Run on every page inspection. From the DOM snapshot, focus on visible body text + headlines + CTAs. Flag:

  • Machine-translation tells — literal English word order, calques (word-for-word translations of English idioms that don’t exist in German)
  • Register inconsistency — mixing “Sie” and “du” without editorial intent (premium-skewing DTC food typically picks one and holds it)
  • Anglicisms with native German equivalents available
  • Awkward compound nouns — German has rules; arbitrary stitching reads as foreign
  • CTA copy translated literally instead of using natural German imperative (“Jetzt bestellen” not “Order now translated”)
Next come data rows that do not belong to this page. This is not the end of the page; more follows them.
/-- An AE and its Nut link beside their registers (R130 to R151). Per-head lists have six entries. -/
structure Ae where
  /-- Acknowledged assist slots counted in ARMING (R145). -/
  warm : Nat
  /-- The selected head's IDLE frame is acknowledged (R137). -/
  idleAcked : Bool
  /-- Consecutive Frets under inhibit (ARM_HOLD) and consecutive unacknowledged UPDATEs. -/
  heldFrets : Nat
  unacked : Nat
  /-- Assist slots so far; wedge and number of the slot of the last UPDATE found not acknowledged (R143). -/
  slots : Nat
  missWedge : Nat
  missSlot : Nat
  /-- Head that the preamp had selected when the last frame went out (R133). -/
  replyHead : Nat
  /-- Ledgers, nJ with 16 fraction bits (R142), soft flags, and a hard-cap event waiting for the next slot. -/
  ledger : List Nat
  soft : List Bool
  capDue : Option Nat
  /-- Link failure waiting for the next slot: the wedge of the third missed UPDATE, and the number of its slot (R143). -/
  linkDue : Option (Nat × Nat)
  /-- WR_ARM, or CAL_EN, has become 1 and a higher event has displaced its row (R145). -/
  armDue : Bool
  calDue : Bool
  /-- The SCE has selected another head since the last slot, and the head of the last slot. -/
  headDue : Bool
  slotHead : Nat
  /-- Latest ECS per head, and the average of R141. -/
  ecs : List Nat
  ecsSum : Nat
  ecsCount : Nat
  /-- ASSIST of the UPDATE in force (R142), and the last UPDATE sent: mode, assist, heater, wc. -/
  assist : Nat
  mode : Nat
  heater : Nat
  wc : Nat
  /-- The touchdown guard zeroes the heater of the next UPDATE (R145). -/
  tdZero : Bool
  /-- Heads found hot (R447). -/
  hot : List Bool
  /-- SEQ of the next frame, the frame in flight, the last one sent, and frames waiting (R133 to R135). -/
  seq : Nat
  last : Option NutFrame
  /-- The frame before the last one: the one the next reply answers for (R133). -/
  prev : Option NutFrame
  idleQueue : List NutFrame
  postQueue : List NutFrame
  retry : Option NutFrame
deriving DecidableEq, Repr

/-- A sector position named by the layout walker (R203, R204): its index on the track, the wedge of its start, its
start in bit-times from the wedge boundary, and the codeword bits of its first fragment when a wedge splits it. -/
structure SectorPos where
  index : Nat
  wedge : Nat
  start : Nat
  split : Option Nat
deriving DecidableEq, Repr

/-- What a data codeword carries: the LBA in LBACHK, generation and namespace tag of the trailer (R181), the identity of
the key it was encrypted under (0 for none), and the plaintext block. -/
structure Content where
  lba : Nat
  gen : Nat
  nstag : Nat
  key : Nat
  data : Nat
  /-- LBACHK[63:48] as written (R181, R499). -/
  check : Nat := 0
  /-- The counter block J0 that the tag was made under (R321, R322). -/
  j0 : List Nat := []
deriving DecidableEq, Repr

/-- A codeword on the media or on its way there: a data codeword, or the parity codeword of a stripe, the XOR of the
data codewords listed by physical index (R206). -/
inductive Codeword
  | data (c : Content)
  | parity (covers : List (Nat × Content))
deriving DecidableEq, Repr

/-- Whose work a sequencer request is (R30, R360). -/
inductive ReqSource
  | host | scb | bce | cal | ladder | verify
deriving DecidableEq, Repr

/-- One sector of a request: its index on the track, its physical index p (R204), its LBA, and for a write its
codeword; a parity position of a write carries none, since the WSQ writes the accumulator there (R207). -/
structure Place where
  sector : Nat
  p : Nat
  lba : Nat
  word : Option Codeword
deriving DecidableEq, Repr

/-- A request in a sequencer's queue (R360), the command or job it serves, and the zone record it writes. -/
structure Request where
  id : Nat
  type : Nat
  track : Nat
  head : Nat
  set : Nat
  slipOk : Bool
  stream : Bool
  places : List Place
  source : ReqSource
  tag : Nat
  zone : Option Nat
  /-- Offset from track centre its target is posted with, 1/256 track (R229). -/
  offs : Int
deriving DecidableEq, Repr

/-- An armed action of the channel port (R359): a sector of a request. -/
structure Armed where
  request : Request
  offset : Nat
  sector : SectorPos
  set : Nat
  slipOk : Bool
  cont : Bool
deriving DecidableEq, Repr

/-- A sample-buffer slot that is held (R166 to R168, R185 to R188). -/
structure Slot where
  /-- The sector captured: its request and its place in it, and where it lies on the track. -/
  action : Armed
  /-- Head over the track at the capture, and what its media holds there. -/
  head : Nat
  word : Option Codeword
  /-- The snapshot of R166: the active set with the live taps and predictors in it, in the layout of R177. -/
  snap : List Nat
  /-- LOC_MAX and the scale of the returned extrinsics, EXT_SCALE or EXT_ALT (R164, R228). -/
  locMax : Nat
  scale : Nat
  /-- Preamble peaks of the three readers (R170). -/
  amps : List Nat
  /-- The pending queue was full when the gate opened: the sector accumulates no update (R160). -/
  adaptFull : Bool
  /-- Recording in progress, and paused by the servo gate (R172, R173). -/
  recording : Bool
  paused : Bool
  /-- The window open is that of the second fragment (R186). -/
  fragment : Bool
  /-- Capture alignment relative to the expected one, the alternative match (R185), mismatches of both marks. -/
  align : Int
  alt : Option Int
  mism1 : Nat
  mism2 : Nat
  /-- PDMODE in force at the capture (R171). -/
  peak : Bool
  /-- The most global iterations a decode of it may take (R164, R228). -/
  maxIter : Nat
  /-- Slip search (R187): run already, candidates left, outstanding, and confirmed and waiting in a lane. -/
  slipRun : Bool
  slipCands : List Int
  slipOut : List Int
  slipWon : Option (Int × Nat)
  /-- The adaptation entry of this sector has been formed (R160, R168). -/
  adapted : Bool
  /-- The ladder that holds the slot (R228, R241), by its identity. -/
  ladder : Option Nat
deriving DecidableEq, Repr

/-- An entry of the pending adaptation queue (R160). -/
structure AdaptEntry where
  slot : Nat
  set : Nat
  /-- Updates of the 36 taps and the 96 predictor words, summed over the read gate. -/
  taps : List Int
  preds : List Int
  /-- Harp's verdict on the sector: none yet, confirmed, failed. -/
  verdict : Option Bool
deriving DecidableEq, Repr

/-- Kinds of detector pass, in priority order (R165). -/
inductive PassKind
  | restart | redet | slip | pd
deriving DecidableEq, Repr

/-- A detector pass. -/
structure Pass where
  kind : PassKind
  slot : Nat
  shift : Int
  /-- Class its result is dispatched in (R191), and the global iteration it begins. -/
  cls : Nat
  iteration : Nat
  /-- Its result is discarded: a RESTART of the same codeword has been asked for (R173). -/
  discard : Bool
  /-- A priori LLRs: the extrinsics that Harp returned (R164). -/
  la : List Int := []
deriving DecidableEq, Repr

/-- The read channel of a String beside its registers (R152 to R178). -/
structure Rch where
  /-- The ten sample-buffer slots. -/
  slots : List (Option Slot)
  /-- The read gate is open for this slot. -/
  gate : Option Nat
  /-- Pending adaptation queue, oldest first. -/
  adapt : List AdaptEntry
  /-- Consecutive sectors with MSE above MSE_DIV (R161); set values to be reloaded at the next open. -/
  highMse : Nat
  reload : Bool
  /-- SAVE and RESTORE that wait for the next read-gate open, oldest first: whether it is SAVE, and when it was written (R162). -/
  taps : List (Bool × Nat)
  /-- DC offsets of the three readers in 1/16 LSB, and phase and frequency of the bit clock (R154, R155, R159). -/
  dc : List Int
  phase : Int
  freq : Int
  /-- The detector domain has powered up since the stored configuration was last written (R495). -/
  unconfigured : Bool
  /-- Detector passes waiting, RESTART requests held, and what pipes 1 and 2 run (R165). -/
  passes : List Pass
  heldRestarts : List Pass
  pipe1 : Option Pass
  pipe2 : Option Pass
  /-- CAPTURE is in force (R175), and waits for the ten slots to be free. -/
  capMode : Bool
deriving DecidableEq, Repr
Translation quality is a hypothesis filter, not a hard fail. See the localization note in conversion-patterns/SKILL.md for the converse pattern.

The same check applies to any future language target (FR, IT, etc.) — adapt the heuristics to that language.

What this skill does not do

  • It does not replace PostHog replay analysis. Page-as-rendered vs. real-user-behaviour are different signals; both needed.
  • It does not produce hypotheses on its own. Observations only — the Page/UX agent forms hypotheses by combining browser observations with replay patterns and conversion-patterns/SKILL.md.
  • It does not interact with checkout / payment in production. Use staging or a non-production variant for any flow that triggers a real order.